The wind gusted, rattling the storm window. It seemed that the storm window was talking to her, but she turned her face away from its words. And did not cry.
“But Gram,” Lona would press (she never gave up, not that one, she was like her mom, and her grandmother before her), “you still haven’t told why you never went across.”
“Why, child, I have always had everything I wanted right here on Goat.”
“But it’s so small. We live in Portland. There’s buses,
Gram!”
“I see enough of what goes on in cities on the TV. I guess I’ll stay where I am. ”
Hal was younger, but somehow more intuitive; he would not press her as his sister might, but his question would go closer to the heart of things: “You never wanted to go across, Gram? Never?”
And she would lean toward him, and take his small hands, and tell him how her mother and father had come to the island shortly after they were married, and how Bull Symes‘s grandfather had taken Stella’s father as a ’prentice on his boat. She would tell him how her mother had conceived four times but one of her babies had miscarried and another had died a week after birth
—
shewould have left the island if they could have saved it at the mainland hospital, but of course it was over before that was even thought of.
She would tell them that Bill had delivered Jane, their grandmother, but not that when it was over he had gone into the bathroom and first puked and then wept like a hysterical woman who had her monthlies p’ticularly bad. Jane, of course, had left the island at fourteen to go to high school; girls didn’t get married at fourteen anymore, and when Stella saw her go off in the boat with Bradley Maxwell, whose job it had been to ferry the kids back and forth that month, she knew in her heart that Jane was gone for good, although she would come back for a while. She would tell them that Alden had come along ten years later, after they had given up, and as if to make up for his tardiness, here was Alden still, a lifelong bachelor, and in some ways Stella was grateful for that because Alden was not terribly bright and there are plenty of women willing to take advantage of a man with a slow brain and a good heart (although she would not tell the children that last, either).
She would say: “Louis and Margaret Godlin begat Stella Godlin, who became Stella Flanders; Bill and Stella Flanders begat Jane and Alden Flanders and Jane Flanders became Jane Wakefield; Richard and Jane Wakefield begat Lois Wakefield, who became Lois Perrault; David and Lois Perrault begat Lona and Hal. Those are your names, children: you are Godlin-Flanders-Wakefield-Perrault. Your blood is in the stones of this island, and I stay here because the mainland is too far to reach. Yes, I love; I have loved, anyway, or at least tried to love, but memory is so wide and so deep, and I cannot cross. Godlin-Flanders-Wakefield-Perrault ...”
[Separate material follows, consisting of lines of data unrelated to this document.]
@[simp] theorem State.bump_now (s : State) (e k : Nat) : (s.bump e k).now = s.now := rfl
@[simp] theorem State.bump_free (s : State) (e k : Nat) : (s.bump e k).free = s.free := rfl
@[simp] theorem State.bump_pending (s : State) (e k : Nat) : (s.bump e k).pending = s.pending := rfl
@[simp] theorem State.bump_regs (s : State) (e k : Nat) : (s.bump e k).regs = s.regs := rfl
@[simp] theorem State.bump_mem (s : State) (e k : Nat) : (s.bump e k).mem = s.mem := rfl
@[simp] theorem State.bump_imsic (s : State) (e k : Nat) : (s.bump e k).imsic = s.imsic := rfl
@[simp] theorem State.bump_imsicEn (s : State) (e k : Nat) : (s.bump e k).imsicEn = s.imsicEn := rfl
@[simp] theorem State.bump_bus (s : State) (e k : Nat) : (s.bump e k).bus = s.bus := rfl
@[simp] theorem State.bump_tbu (s : State) (e k : Nat) : (s.bump e k).tbu = s.tbu := rfl
@[simp] theorem State.bump_sf (s : State) (e k : Nat) : (s.bump e k).sf = s.sf := rfl
@[simp] theorem State.bump_cfg (s : State) (e k : Nat) : (s.bump e k).cfg = s.cfg := rfl
@[simp] theorem State.bump_pda (s : State) (e k : Nat) : (s.bump e k).pda = s.pda := rfl
@[simp] theorem State.bump_pe (s : State) (e k : Nat) : (s.bump e k).pe = s.pe := rfl
@[simp] theorem State.bump_esw (s : State) (e k : Nat) : (s.bump e k).esw = s.esw := rfl
@[simp] theorem State.bump_fbc (s : State) (e k : Nat) : (s.bump e k).fbc = s.fbc := rfl
@[simp] theorem State.bump_sgw (s : State) (e k : Nat) : (s.bump e k).sgw = s.sgw := rfl
@[simp] theorem State.bump_plb (s : State) (e k : Nat) : (s.bump e k).plb = s.plb := rfl
@[simp] theorem State.bump_cc (s : State) (e k : Nat) : (s.bump e k).cc = s.cc := rfl
@[simp] theorem State.bump_ms (s : State) (e k : Nat) : (s.bump e k).ms = s.ms := rfl
@[simp] theorem State.bump_sec (s : State) (e k : Nat) : (s.bump e k).sec = s.sec := rfl
@[simp] theorem State.bump_fcu (s : State) (e k : Nat) : (s.bump e k).fcu = s.fcu := rfl
@[simp] theorem State.bump_pcs (s : State) (e k : Nat) : (s.bump e k).pcs = s.pcs := rfl
@[simp] theorem State.bump_coreRuns (s : State) (e k : Nat) : (s.bump e k).coreRuns = s.coreRuns :=
  coreRuns_congr (State.bump_pcs ..)
@[simp] theorem State.bump_asleep (s : State) (e k : Nat) : (s.bump e k).asleep = s.asleep :=
  asleep_congr (State.bump_pcs ..)
@[simp] theorem State.bump_chan (s : State) (e k : Nat) (m : Nat) : (s.bump e k).chan m = s.chan m := by
  unfold State.chan; rw [State.bump_pda]
@[simp] theorem State.bump_grp (s : State) (e k : Nat) (m : Nat) : (s.bump e k).grp m = s.grp m := by
  unfold State.grp; rw [State.bump_pda]
@[simp] theorem State.bump_rd (s : State) (e k : Nat) (r : Reg) (x y : Nat) : (s.bump e k).rd r x y = s.rd r x y := by
  unfold State.rd; rw [State.bump_regs]
@[simp] theorem State.bump_get (s : State) (e k : Nat) (f' : Fld) (x y : Nat) : (s.bump e k).get f' x y = s.get f' x y := by
  unfold State.get; rw [State.bump_rd]
@[simp] theorem State.bump_flag (s : State) (e k : Nat) (f' : Fld) (x y : Nat) : (s.bump e k).flag f' x y = s.flag f' x y := by
  unfold State.flag; rw [State.bump_get]
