/-- A route from a signal of the PDU is timed out, and its destination takes what ON_TIMEOUT says. -/
theorem State.routeTimeout_eq {s : State} {p k : Nat} {x : GwRoute} {a b : GwSignal} (ha : s.sig? x.src = some a)
    (hb : s.sig? x.dst = some b) :
    s.routeTimeout p k x =
      if sgPdu a.raw ≠ p then s
      else
        let u := s.setRoute k { x with timedOut := true }
        if x.onTimeout = 1 then u.sigWrite x.dst (sgInit b.raw) (x.mode == 1)
        else if x.onTimeout = 2 ∧ sgHasInvalid b.raw then u.sigWrite x.dst (sgInvalid b.raw) (x.mode == 1)
        else u := by
  unfold State.routeTimeout
  simp only [ha, hb]

/-! ### Containers and route changes (R377, R380) -/

/-- What a received container does to one container record: its entries go to their PDUs. -/
def State.containerTake (f : EthFrame) (v : State) (e : Nat × List Byte) : State :=
  if byteAt e.2 0 % 4 = 1 ∧ leAt e.2 4 4 = f.streamId ∧ leAt e.2 2 2 = f.node then
    match contEntries f (f.words + 1) 0 with
    | none => v.gwShort
    | some l => v.each l fun w x =>
      match w.pduRec x.1 with
      | some q => if pduKind q = 8 ∧ byteAt q 1 = e.1 then w.pduTake f.rxAt x.1 q x.2 else w
      | none => w
  else v

theorem State.containerRx_taken {s u : State} {f : EthFrame} (hup : s.sgwUp = true)
    (hf : s.esw.mq.find? (fun f => f.etype == s.esw.etype && f.kind == 4) = some f)
    (hu : u = { s with esw := { s.esw with mq := s.esw.mq.erase f } }) :
    s.containerRx = u.each (u.cfgAll 0x0104 3) (State.containerTake f) := by
  have hupU : u.sgwUp = true := by rw [hu]; exact hup
  unfold State.containerRx
  rw [State.mTake_some hf, ← hu]
  refine (if_neg (not_not_intro hupU)).trans (congrArg (u.each _) (funext fun v => funext fun e => ?_))
  obtain ⟨k, r⟩ := e
  unfold State.containerTake
  by_cases h : byteAt r 0 % 4 = 1 ∧ leAt r 4 4 = f.streamId ∧ leAt r 2 2 = f.node
  · obtain ⟨h1, h2, h3⟩ := h
    simp only [h1, h2, h3, ne_eq, not_true_eq_false, or_self, if_false, and_self, if_true] <;>
      cases contEntries f (f.words + 1) 0 <;> rfl
  · have h' : byteAt r 0 % 4 ≠ 1 ∨ leAt r 4 4 ≠ f.streamId ∨ leAt r 2 2 ≠ f.node := by
      simpa only [not_and_or] using h
    rw [if_neg h]
    exact if_pos h'

/-- The one route change that is due takes effect unless its deadline has passed. -/
theorem State.routesDue_one {s : State} {c : Cmd} (hgrid : s.atGrid = true) (hcmds : s.sf.cmds = [c]) (hst : c.stage = .started)
    (hop : c.desc.opcode.toNat = 0x0502 ∨ c.desc.opcode.toNat = 0x0503) (hat : c.at_ < s.now) (hholds : s.modeHolds c = false)
    (hlate : c.late s.effectNs = false) : s.routesDue s.modeHolds = s.routeEffect c := by
  have hdue : (c.stage == .started && (c.desc.opcode.toNat == 0x0502 || c.desc.opcode.toNat == 0x0503) &&
      decide (c.at_ < s.now) && !(s.modeHolds c)) = true := by
    rcases hop with h | h <;> simp [hst, h, hat, hholds]
  unfold State.routesDue
  rw [if_neg (not_not_intro hgrid), hcmds]
  have hall : [c].filter (fun c => c.stage == .started && (c.desc.opcode.toNat == 0x0502 || c.desc.opcode.toNat == 0x0503) &&
      decide (c.at_ < s.now) && !(s.modeHolds c)) = [c] := List.filter_cons_of_pos hdue
  rw [hall]
  exact if_neg (by simp [hlate])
That was the coldest February since the National Weather Service began keeping records, and by the middle of the month the ice covering the Reach was safe. Snowmobiles buzzed and whined and sometimes turned over when they climbed the ice-heaves wrong. Children tried to skate, found the ice too bumpy to be any fun, and went back to Godlin’s Pond on the far side of the hill, but not before little Justin McCracken, the minister’s son, caught his skate in a fissure and broke his ankle. They took him over to the hospital on the mainland where a doctor who owned a Corvette told him, “Son, it’s going to be as good as new.”
Freddy Dinsmore died very suddenly just three days after Justin McCracken broke his ankle. He caught the flu late in January, would not have the doctor, told everyone it was
“Just a cold from goin out to get the mail without m’scarf,” took to his bed, and died before anyone could take him across to the mainland and hook him up to all those machines they have waiting for guys like Freddy. His son George, a tosspot of the first water even at the advanced age (for tosspots, anyway) of sixty-eight, found Freddy with a copy of the
Bangor Daily News
in one hand and his Remington, unloaded, near the other. Apparently he had been thinking of cleaning it just before he died. George Dinsmore went on a three-week toot, said toot financed by someone who knew that George would have his old dad’s insurance money coming. Hattie Stoddard went around telling anyone who would listen that old George Dinsmore was a sin and a disgrace, no better than a tramp for pay.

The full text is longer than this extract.